*GIVEN DATA*.
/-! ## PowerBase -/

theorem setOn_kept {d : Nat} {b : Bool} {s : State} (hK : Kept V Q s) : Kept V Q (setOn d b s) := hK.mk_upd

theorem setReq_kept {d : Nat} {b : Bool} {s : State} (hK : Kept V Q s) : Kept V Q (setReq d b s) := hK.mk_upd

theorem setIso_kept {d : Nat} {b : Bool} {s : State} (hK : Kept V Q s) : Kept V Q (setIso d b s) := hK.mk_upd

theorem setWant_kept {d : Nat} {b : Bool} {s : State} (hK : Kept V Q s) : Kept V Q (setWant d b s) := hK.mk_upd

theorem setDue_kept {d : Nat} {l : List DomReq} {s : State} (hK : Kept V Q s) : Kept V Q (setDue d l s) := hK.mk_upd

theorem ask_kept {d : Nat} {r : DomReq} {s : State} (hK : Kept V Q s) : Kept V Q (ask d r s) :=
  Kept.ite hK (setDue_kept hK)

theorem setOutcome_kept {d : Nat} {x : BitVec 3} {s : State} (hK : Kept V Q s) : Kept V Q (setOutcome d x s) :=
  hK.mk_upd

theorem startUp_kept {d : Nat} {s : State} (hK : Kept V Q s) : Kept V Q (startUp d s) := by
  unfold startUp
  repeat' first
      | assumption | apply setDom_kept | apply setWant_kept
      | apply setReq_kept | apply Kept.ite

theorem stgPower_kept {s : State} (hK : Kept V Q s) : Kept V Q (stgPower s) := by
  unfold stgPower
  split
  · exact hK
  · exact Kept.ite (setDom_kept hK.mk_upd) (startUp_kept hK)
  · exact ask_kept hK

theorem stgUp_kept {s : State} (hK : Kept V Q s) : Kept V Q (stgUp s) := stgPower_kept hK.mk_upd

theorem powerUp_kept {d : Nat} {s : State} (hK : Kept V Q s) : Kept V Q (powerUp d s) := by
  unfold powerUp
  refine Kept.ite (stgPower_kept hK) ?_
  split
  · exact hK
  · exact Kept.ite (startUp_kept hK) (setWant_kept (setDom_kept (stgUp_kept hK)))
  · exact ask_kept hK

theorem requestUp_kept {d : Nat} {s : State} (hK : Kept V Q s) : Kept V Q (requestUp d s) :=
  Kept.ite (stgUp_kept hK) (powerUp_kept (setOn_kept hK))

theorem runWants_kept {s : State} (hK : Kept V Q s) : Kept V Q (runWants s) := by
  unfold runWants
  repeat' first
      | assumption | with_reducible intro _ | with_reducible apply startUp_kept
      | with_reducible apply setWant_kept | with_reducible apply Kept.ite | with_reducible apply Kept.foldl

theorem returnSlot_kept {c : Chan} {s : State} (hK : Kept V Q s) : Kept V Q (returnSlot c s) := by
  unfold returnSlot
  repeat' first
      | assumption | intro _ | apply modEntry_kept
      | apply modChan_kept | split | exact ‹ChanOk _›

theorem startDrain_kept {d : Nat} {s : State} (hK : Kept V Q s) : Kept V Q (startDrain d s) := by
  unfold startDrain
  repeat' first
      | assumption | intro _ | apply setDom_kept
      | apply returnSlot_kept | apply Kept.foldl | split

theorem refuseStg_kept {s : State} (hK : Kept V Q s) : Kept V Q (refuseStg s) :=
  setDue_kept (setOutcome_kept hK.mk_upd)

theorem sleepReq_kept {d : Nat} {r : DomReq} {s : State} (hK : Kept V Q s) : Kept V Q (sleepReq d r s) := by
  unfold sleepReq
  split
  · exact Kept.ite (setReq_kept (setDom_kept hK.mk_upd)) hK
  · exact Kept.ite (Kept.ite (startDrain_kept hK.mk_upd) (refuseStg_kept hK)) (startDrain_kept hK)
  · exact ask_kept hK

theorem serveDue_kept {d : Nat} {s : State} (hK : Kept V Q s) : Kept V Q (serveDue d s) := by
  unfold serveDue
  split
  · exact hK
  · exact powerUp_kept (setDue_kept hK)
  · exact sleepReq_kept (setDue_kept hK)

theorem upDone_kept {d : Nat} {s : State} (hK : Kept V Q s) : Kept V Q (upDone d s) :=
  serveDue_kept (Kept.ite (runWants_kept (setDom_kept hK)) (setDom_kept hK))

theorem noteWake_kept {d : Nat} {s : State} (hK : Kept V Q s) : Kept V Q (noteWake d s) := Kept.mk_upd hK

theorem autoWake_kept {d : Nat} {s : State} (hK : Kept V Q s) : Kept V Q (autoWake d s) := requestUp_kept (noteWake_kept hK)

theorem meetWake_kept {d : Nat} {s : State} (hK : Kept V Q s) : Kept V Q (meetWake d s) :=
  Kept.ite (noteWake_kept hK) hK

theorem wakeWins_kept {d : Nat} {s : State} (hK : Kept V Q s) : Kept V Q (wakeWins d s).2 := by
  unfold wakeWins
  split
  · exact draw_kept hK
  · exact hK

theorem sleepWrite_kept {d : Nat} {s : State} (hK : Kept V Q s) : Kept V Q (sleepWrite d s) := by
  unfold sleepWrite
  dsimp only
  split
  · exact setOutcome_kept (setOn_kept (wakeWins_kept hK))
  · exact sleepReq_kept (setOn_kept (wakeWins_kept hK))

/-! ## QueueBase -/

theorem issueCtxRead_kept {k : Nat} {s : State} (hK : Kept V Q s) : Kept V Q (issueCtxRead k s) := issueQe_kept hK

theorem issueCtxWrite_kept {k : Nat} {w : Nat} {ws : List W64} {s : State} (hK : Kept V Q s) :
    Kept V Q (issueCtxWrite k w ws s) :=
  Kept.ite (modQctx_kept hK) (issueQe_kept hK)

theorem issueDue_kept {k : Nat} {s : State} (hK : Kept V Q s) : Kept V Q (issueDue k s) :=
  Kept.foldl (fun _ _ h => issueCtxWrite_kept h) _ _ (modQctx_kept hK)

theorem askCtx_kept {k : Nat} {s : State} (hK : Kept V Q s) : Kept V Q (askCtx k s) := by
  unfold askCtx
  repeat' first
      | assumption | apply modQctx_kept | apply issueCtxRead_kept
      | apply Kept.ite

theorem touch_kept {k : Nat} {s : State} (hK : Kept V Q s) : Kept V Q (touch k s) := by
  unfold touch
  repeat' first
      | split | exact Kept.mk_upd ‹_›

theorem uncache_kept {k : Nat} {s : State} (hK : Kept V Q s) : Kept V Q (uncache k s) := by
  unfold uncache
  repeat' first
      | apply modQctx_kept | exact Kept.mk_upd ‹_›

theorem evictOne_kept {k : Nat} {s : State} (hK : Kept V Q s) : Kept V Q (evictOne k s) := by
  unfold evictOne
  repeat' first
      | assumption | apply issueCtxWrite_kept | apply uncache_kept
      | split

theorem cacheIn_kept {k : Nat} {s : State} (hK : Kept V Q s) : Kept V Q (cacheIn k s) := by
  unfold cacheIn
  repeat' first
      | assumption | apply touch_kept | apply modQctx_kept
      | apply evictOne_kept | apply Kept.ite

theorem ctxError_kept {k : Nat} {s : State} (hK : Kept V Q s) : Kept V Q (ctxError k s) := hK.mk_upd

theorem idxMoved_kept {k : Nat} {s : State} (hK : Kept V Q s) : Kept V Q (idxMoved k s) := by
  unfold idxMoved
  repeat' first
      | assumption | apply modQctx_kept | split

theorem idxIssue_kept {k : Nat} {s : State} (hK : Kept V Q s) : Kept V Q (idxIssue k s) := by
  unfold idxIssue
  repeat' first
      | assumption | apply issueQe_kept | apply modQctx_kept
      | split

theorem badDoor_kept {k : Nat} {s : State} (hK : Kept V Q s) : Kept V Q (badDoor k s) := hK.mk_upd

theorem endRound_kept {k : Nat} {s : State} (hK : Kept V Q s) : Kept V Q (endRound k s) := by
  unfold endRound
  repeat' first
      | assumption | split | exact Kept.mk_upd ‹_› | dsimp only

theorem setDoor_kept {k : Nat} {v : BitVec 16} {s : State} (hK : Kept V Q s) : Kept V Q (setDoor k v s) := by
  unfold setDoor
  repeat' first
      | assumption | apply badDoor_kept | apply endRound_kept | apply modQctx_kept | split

*THE TASK*. The answer must consist of each line from the data that includes the string "sleepWrite".

*REPLY TO THE EXERCISE*.
theorem sleepWrite_kept {d : Nat} {s : State} (hK : Kept V Q s) : Kept V Q (sleepWrite d s) := by
  unfold sleepWrite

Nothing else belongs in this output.